Shawn buried his face in the side of Rob’s neck and laughed as Rob replied, “Dream on, straight boy.” Rob glanced up at the clock. “You’re gonna miss the bus.”

“Shit!” Cramming the last of the pancakes into his mouth, Brandon grabbed his wallet off the kitchen table and ran for the door. “Have fun shopping! Bring me back something good!”

“More dreams!” Rob shouted as the door clicked closed, and then they listened as the thunder of Brandon racing down the stairs slowly faded.

Rob turned back to Shawn, who nestled closer, sliding one leg in between Rob’s. With a contented sigh, Rob shifted to make space for Shawn’s thigh and bent his head down for another kiss. Shawn lifted up on his toes—Rob’s extra three inches of height were all in his legs, Shawn was sure—and ground against Rob’s hip as he kissed and teased at the other man’s mouth.

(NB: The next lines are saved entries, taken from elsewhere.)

-- ==== Sys2Proof/Tests/Slice0.lean ====
section
/-! SUPPORT. Smoke tests, decoded words, one-step tests from spec/95_test_vectors.md ("V…", "E…", "P…" name its
vectors), and for every statement with hypotheses a witness that meets them. -/

namespace Sys2Proof.Tests

open Sys2Proof Sys2Proof.Machine

/-! ### WellFormed: each check refuses an ill-formed term -/

theorem test_extract_dlen9_ill_formed : (Instr.extract ⟨0, 9⟩ ⟨0, 0, 8⟩).wf = false := by decide
theorem test_decodeSpn_dlen9_ill_formed : (Instr.decodeSpn ⟨0, 9⟩ ⟨0, 0, 8⟩ 0 0 0).wf = false := by decide
theorem test_decodeFrame_dlen15_ill_formed : (Instr.decodeFrame 0 ⟨0, 15⟩).wf = false := by decide

/-- V8.6, W1: two rows with SPN 190. -/
theorem test_table_spn_twice : tableWf [refEngineSpeed, { refTorqueMode with spn := 190 }] = false := by decide
/-- W2: start byte 8, start bit 8. -/
theorem test_table_start_out_of_range :
    tableWf [{ refTorqueMode with startByte := 8 }] = false ∧ tableWf [{ refTorqueMode with startBit := 8 }] = false := by
  decide
/-- V8.6, W3: a length of 0; a length of 65. -/
theorem test_table_length_out_of_range :
    tableWf [{ refTorqueMode with lengthBits := 0, notAvailableRaw := 0 }] = false ∧
      tableWf [{ refTorqueMode with lengthBits := 65 }] = false := by decide
/-- V8.6, W4: a field that ends at bit 65. -/
theorem test_table_field_past_the_end :
    tableWf [{ refOilPressure with startByte := 7, startBit := 1 }] = false := by decide
/-- V8.6, W5: an 8-bit row with the sentinel 0xFE. -/
theorem test_table_sentinel_not_all_ones : tableWf [{ refOilPressure with notAvailableRaw := 0xFE }] = false := by decide
/-- W6: an infinite scale; a NaN offset. -/
theorem test_table_not_finite :
    tableWf [{ refOilPressure with scale := 0x7FF0000000000000 }] = false ∧
      tableWf [{ refOilPressure with offset := 0x7FF8000000000000 }] = false := by decide

/-! ### Decoding: a word of every operation, written out from R53 and R60 (Part 9 where it gives one) -/

/-- P1 step 2. -/
theorem test_word_parseId : decodeTableWord 429
    0x00000000000000000000000000000000000000000000000000000000000000000000000000000000000000000000000000018EA00FE0
      = some (.parseId 0x18EA00FE) := by decide +kernel
/-- P3 step 1. -/
theorem test_word_buildId : decodeTableWord 429
    0x0000000000000000000000009E0000600000000000000000000000000000000000000000000000000000000000000000000000000001
      = some (.buildId 3 0 0xF0 0x04 0x00) := by decide +kernel
/-- P2 step 1. -/
theorem test_word_getSpnDef : decodeTableWord 429
    0x0000000DC000000000000000000000000000000000000000000000000000000000000000000000000000000000000000000000000002
      = some (.getSpnDef 110) := by decide +kernel
/-- P4 steps 5 and 1, given in four bits: higher bits are zero. -/
theorem test_word_list_and_stats : decodeTableWord 4 0x3 = some .listPgns ∧ decodeTableWord 4 0x4 = some .dbStats := by
  decide +kernel
/-- P3 step 3. -/
theorem test_word_extract : decodeTableWord 429
    0x000000000000000000000000000000000000000000000000000000000000000000000000000000040380000004E20000000000000005
      = some (.extract ⟨0x0000004E20000000, 8⟩ ⟨3, 0, 16⟩) := by decide +kernel
/-- P2 step 2. -/
theorem test_word_decodeSpn : decodeTableWord 429
    0x000000000000000000000000000000000000000000001FF80880000000000007FE000000000000020080000000000000082000000006
      = some (.decodeSpn ⟨0x82, 8⟩ ⟨0, 0, 8⟩ 0x3FF0000000000000 0xC044000000000000 0xFF) := by decide +kernel
/-- P1 step 4: id at [35:4], data at [99:36], dlen at [103:100]. -/
theorem test_word_decodeFrame :
    decodeTableWord 429 (0x7 + 0x18FEE500 * 2 ^ 4 + 0xFFFFFFFF00011940 * 2 ^ 36 + 8 * 2 ^ 100)
      = some (.decodeFrame 0x18FEE500 ⟨0xFFFFFFFF00011940, 8⟩) := by decide +kernel
/-- P1 step 1. -/
theorem test_word_buildReq : decodeTableWord 429
    0x0000000000001FDCA01FC000000000000000000000000000000000000000000000000000000000000000000000000000000000000008
      = some (.buildReq 0xFE 0x00 65253) := by decide +kernel
/-- V8.1, V8.2, V8.3. -/
theorem test_word_refused :
    decodeTableWord 429 0x9 = none ∧ decodeTableWord 429 0xF = none ∧
      decodeTableWord 429 (0x5 + 9 * 2 ^ 100) = none ∧ decodeTableWord 429 (0x0 + 15 * 2 ^ 100) = some (.parseId 0) := by
  decide +kernel

/-! ### One step -/

/-- The responses after one step of the block after reset on an operation's request; none if it does not answer. -/
def answers (i : Instr) : Option (List Response) :=
  match step (State.reset.present (encode i)) with
  | .next t => some t.responses
  | _ => none

/-- V2.7: bits 31:29 are ignored, the reserved bit is copied. -/
theorem test_parseId_all_ones :
    answers (.parseId 0xFFFFFFFF) = some [.canIdentifier ⟨7, 1, 1, 255, 255, 255, 0x1FFFF⟩] := by decide
/-- E4: PDU format 239 is PDU1. -/
theorem test_parseId_pdu1 :
    answers (.parseId 0x0DEF5A21) = some [.canIdentifier ⟨3, 0, 1, 239, 0x5A, 0x21, 0x1EF00⟩] := by decide
/-- V2.14: operands are cut; bits 31:29 and 25 are 0. -/
theorem test_buildId_all_ones : answers (.buildId 0xFF 0xFF 0xFF 0xFF 0xFF) = some [.canId 0x1DFFFFFF] := by decide
/-- V2.15. -/
theorem test_buildId_masks : answers (.buildId 0x0B 2 0xF0 0x04 0xFE) = some [.canId 0x0CF004FE] := by decide
/-- V3.2. -/
theorem test_getSpnDef_last : answers (.getSpnDef 899) = some [.spnDef (some refTorqueMode)] := by decide +kernel
/-- V3.5: a PGN is no SPN. -/
theorem test_getSpnDef_unknown : answers (.getSpnDef 61444) = some [.spnDef none] := by decide
/-- V3.6. -/
theorem test_listPgns : answers .listPgns = some [.pgns [61444, 65262, 65263, 65253]] := by decide
/-- V8.4. -/
theorem test_listPgns_before_table : exec .listPgns (State.beforeTable .reference) = .refused .noTable := rfl
/-- V3.6. -/
theorem test_dbStats : answers .dbStats = some [.stats 6 4] := by decide
/-- The empty table of Part 3. -/
theorem test_dbStats_empty_table :
    exec .dbStats { State.reset with table := some ⟨[], by decide⟩ }
      = .next { State.reset with table := some ⟨[], by decide⟩, responses := [.stats 0 0] } := rfl
/-- V4.13: a field over four bytes. -/
theorem test_extract_four_bytes :
    answers (.extract ⟨0xEFCDAB8967452301, 8⟩ ⟨2, 6, 20⟩) = some [.raw (some 0xE259D)] := by decide
/-- V4.17: a field that ends at bit 65. -/
theorem test_extract_bit_65 : answers (.extract ⟨0xEFCDAB8967452301, 8⟩ ⟨0, 7, 58⟩) = some [.raw none] := by decide
/-- V5.20: two roundings. -/
theorem test_decodeSpn_rounds :
    answers (.decodeSpn ⟨3, 4⟩ ⟨0, 0, 32⟩ 0x3FA999999999999A 0 0xFFFFFFFF)
      = some [.value (some 0x3FC3333333333334)] := by decide +kernel
/-- V5.9: the comparison is with the operand. -/
theorem test_decodeSpn_sentinel_operand :
    answers (.decodeSpn ⟨0xFF, 1⟩ ⟨0, 0, 8⟩ 0x3FF0000000000000 0xC044000000000000 0xFE)
      = some [.value (some 0x406AE00000000000)] := by decide +kernel
/-- V6.3: registration order; the row that does not fit is left out. -/
theorem test_decodeFrame_short :
    answers (.decodeFrame 0x0CF00400 ⟨0xFF7D0003, 4⟩)
      = some [.decoded [⟨513, ascii "Actual Engine - Percent Torque", 0, ascii "%"⟩,
          ⟨899, ascii "Engine Torque Mode", 0x4008000000000000, []⟩]] := by decide +kernel
/-- V6.13: the data page is part of the PGN. -/
theorem test_decodeFrame_other_page :
    answers (.decodeFrame 0x0DF00400 ⟨0x0000004E20000000, 8⟩) = some [.decoded []] := by decide +kernel
/-- V7.1, E3. -/
theorem test_buildReq : answers (.buildReq 0xFE 0x00 65253) = some [.request ⟨0x18EA00FE, [0xE5, 0xFE, 0x00]⟩] := by
  decide
/-- V7.5: bits 31:24 of the PGN are dropped. -/
theorem test_buildReq_drops : answers (.buildReq 0x21 0x5A 0xAB01F05A)
    = some [.request ⟨0x18EA5A21, [0x5A, 0xF0, 0x01]⟩] := by decide
/-- V2.17. -/
theorem test_buildCanId_wide : buildCanId 0x0B 2 0x1F0 0x104 0x2FE = 0x0CF004FE := by decide
/-- V5.22, V5.19, V5.24: the conversion rounds to 2^64; the product rounds to 3600; cancellation gives +0. -/
theorem test_scaler_reference :
    scaleReference 0xFFFFFFFFFFFFFFFE 0x3FF0000000000000 0 = 0x43F0000000000000 ∧
      scaleReference 72000 0x3FA999999999999A 0 = 0x40AC200000000000 ∧
      scaleReference 125 0x3FF0000000000000 0xC05F400000000000 = 0 := by decide +kernel
/-- A row of the reference table in the definition ROM. -/
theorem test_rom_row : rowOfRom (romOfRow refEngineSpeed) = refEngineSpeed := by decide +kernel

/-! ### Witnesses: what the statements assume, met -/

/-- The block with a request waiting and a response pending. -/
def busy : State := { State.reset with requests := [encode (.parseId 7), encode .dbStats], responses := [.canId 5] }

/-- The block before its table, with one request waiting. -/
def early (i : Instr) : State := (State.beforeTable .reference).present (encode i)

/-- A request that reads no table waits; one that does waits; rows that are no table; a table that is built. -/
theorem witness_TableIsBuiltOnceFromWellFormedRows :
    ((early (.parseId 0)).table = none ∧
        (∀ q ∈ (early (.parseId 0)).requests, ∀ i, decode q = .ok i → i.readsTable = false) ∧
        tableWf refRows = true ∧ tableWf [refEngineSpeed, refEngineSpeed] = false) ∧
      ((early .dbStats).table = none ∧
        ∃ q ∈ (early .dbStats).requests, ∃ i, decode q = .ok i ∧ i.readsTable = true) ∧
      State.reset.table.isSome = true := by
  refine ⟨⟨rfl, ?_, by decide, by decide⟩, ⟨rfl, encode .dbStats, List.mem_singleton.2 rfl, .dbStats, rfl, rfl⟩, rfl⟩
  intro q hq i hi
  rw [List.mem_singleton.1 hq] at hi
  cases hi
  rfl

/-- V8.4: a DB_STATS issued before the table is refused when it is taken, and stops the building of the table; a
PARSE_ID does not (V8.5). -/
theorem test_early_requests :
    step (early .dbStats) = .refused .noTable ∧ (early .dbStats).buildTable refRows = .refused .noTable ∧
      (early (.parseId 0)).buildTable refRows = .next { early (.parseId 0) with table := some refTable } :=
  ⟨rfl, rfl, rfl⟩

/-- A DB_STATS that waits behind a PARSE_ID, a pending response, and a step that leads on. -/
theorem witness_EarlyTableRequestsAreNeverAnswered :
    let s : State := { early (.parseId 0) with requests := [encode (.parseId 0), encode .dbStats], responses := [.canId 5] }
    s.table = none ∧ encode .dbStats ∈ s.requests ∧ decode (encode .dbStats) = .ok .dbStats ∧
      Instr.dbStats.readsTable = true ∧ (∃ t, step s = .next t) ∧ (∃ r t, s.takeResponse = some (r, t)) ∧
      (early .dbStats).requests = [encode .dbStats] :=
  ⟨rfl, List.mem_cons_of_mem _ (List.mem_singleton.2 rfl), rfl, rfl, ⟨_, rfl⟩, ⟨_, _, rfl⟩, rfl⟩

When Shawn finally let him up for air, Rob’s voice was hoarse and low. “Are you in a rush to go shopping?”

Shawn brought his lips to Rob’s throat. He stopped just before they touched it, though. “Stores are open till midnight,” he said, letting his words brush ghostly fingers over the pulse hammering away in Rob’s neck. Color bloomed behind them, as if his words had called it into being.

“I suppose we might get there before then.” Rob let his head fall back and groaned as Shawn flicked the tip of his tongue over the glowing skin.

“The sooner we get to your bedroom, the sooner we get out to get Halloween costumes,” Shawn whispered, his lips grazing the corner of Rob’s jaw.

“Who cares about costumes?” Rob hooked a knee behind Shawn’s leg and rubbed his own up and down against it. “For that matter, who cares about the bedroom?”

Shawn laughed and stepped back. “You will, if you get bruises from the edge of the counter again. Follow me, Software, and let me parse your code in comfort.”

“I love it when you talk dirty. Lead on, Hardware.”